### Work request:
Let the answer be the lines from the one with "complete s [checkModulus s, checkReduced s ra]" to the end of the entries, copied exactly with both boundary lines kept.
:: Data under study
-- ==== Sys2Proof/Machine/FieldArith.lean ====
section
/-! DEFINITION. The commands of the modular arithmetic engine, 40_field_arith.md R80 to R88. Each lists its checks in the
order of its pseudocode and then the one write it commits; sources are read from `s`, before the write (R90). -/

namespace Sys2Proof.Machine

/-- The checks of the three-register commands, R81. -/
def checksTwoSources (s : State) (ra rb : FReg) : List (Option CmdError) :=
  [checkModulus s, checkReduced s ra, checkReduced s rb]

/-- NOP, R80: no check, no write. -/
def execNop (s : State) : Host.Outcome State Fault Refusal := complete s [] s

/-- MADD, R81. -/
def execMadd (rd ra rb : FReg) (s : State) : Host.Outcome State Fault Refusal :=
  complete s (checksTwoSources s ra rb) (writeF s rd ((readF s ra + readF s rb) % s.P))

/-- MSUB, R82: the non-negative residue of the integer difference. -/
def execMsub (rd ra rb : FReg) (s : State) : Host.Outcome State Fault Refusal :=
  complete s (checksTwoSources s ra rb) (writeF s rd (modInt ((readF s ra : Int) - (readF s rb : Int)) s.P))

/-- MMUL, R83: the exact product, then reduced. -/
def execMmul (rd ra rb : FReg) (s : State) : Host.Outcome State Fault Refusal :=
  complete s (checksTwoSources s ra rb) (writeF s rd (readF s ra * readF s rb % s.P))

/-- MNEG, R84: 0 gives 0, never P. -/
def execMneg (rd ra : FReg) (s : State) : Host.Outcome State Fault Refusal :=
  complete s [checkModulus s, checkReduced s ra] (writeF s rd (modInt (0 - (readF s ra : Int)) s.P))

/-- MINV, R85. -/
def execMinv (rd ra : FReg) (s : State) : Host.Outcome State Fault Refusal :=
  complete s [checkModulus s, checkReduced s ra, checkUnit s ra] (writeF s rd (modInv (readF s ra) s.P))

/-- MEXP, R86: the exponent is the integer F[RB]; 0^0 = 1. -/
def execMexp (rd ra rb : FReg) (s : State) : Host.Outcome State Fault Refusal :=
  complete s (checksTwoSources s ra rb) (writeF s rd (modPow (readF s ra) (readF s rb) s.P))

/-- MMOV, R87: a raw copy with no check. -/
def execMmov (rd ra : FReg) (s : State) : Host.Outcome State Fault Refusal :=
  complete s [] (writeF s rd (readF s ra))

/-- MLDI, R88: an immediate at or above P is reduced, not refused. -/
def execMldi (rd : FReg) (imm : Nat) (s : State) : Host.Outcome State Fault Refusal :=
  complete s [checkModulus s] (writeF s rd (imm % s.P))

end Sys2Proof.Machine
end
::::
### Solution for this exercise:
  complete s [checkModulus s, checkReduced s ra] (writeF s rd (modInt (0 - (readF s ra : Int)) s.P))

/-- MINV, R85. -/
def execMinv (rd ra : FReg) (s : State) : Host.Outcome State Fault Refusal :=
  complete s [checkModulus s, checkReduced s ra, checkUnit s ra] (writeF s rd (modInv (readF s ra) s.P))

/-- MEXP, R86: the exponent is the integer F[RB]; 0^0 = 1. -/
def execMexp (rd ra rb : FReg) (s : State) : Host.Outcome State Fault Refusal :=
  complete s (checksTwoSources s ra rb) (writeF s rd (modPow (readF s ra) (readF s rb) s.P))

/-- MMOV, R87: a raw copy with no check. -/
def execMmov (rd ra : FReg) (s : State) : Host.Outcome State Fault Refusal :=
  complete s [] (writeF s rd (readF s ra))

/-- MLDI, R88: an immediate at or above P is reduced, not refused. -/
def execMldi (rd : FReg) (imm : Nat) (s : State) : Host.Outcome State Fault Refusal :=
  complete s [checkModulus s] (writeF s rd (imm % s.P))

end Sys2Proof.Machine
end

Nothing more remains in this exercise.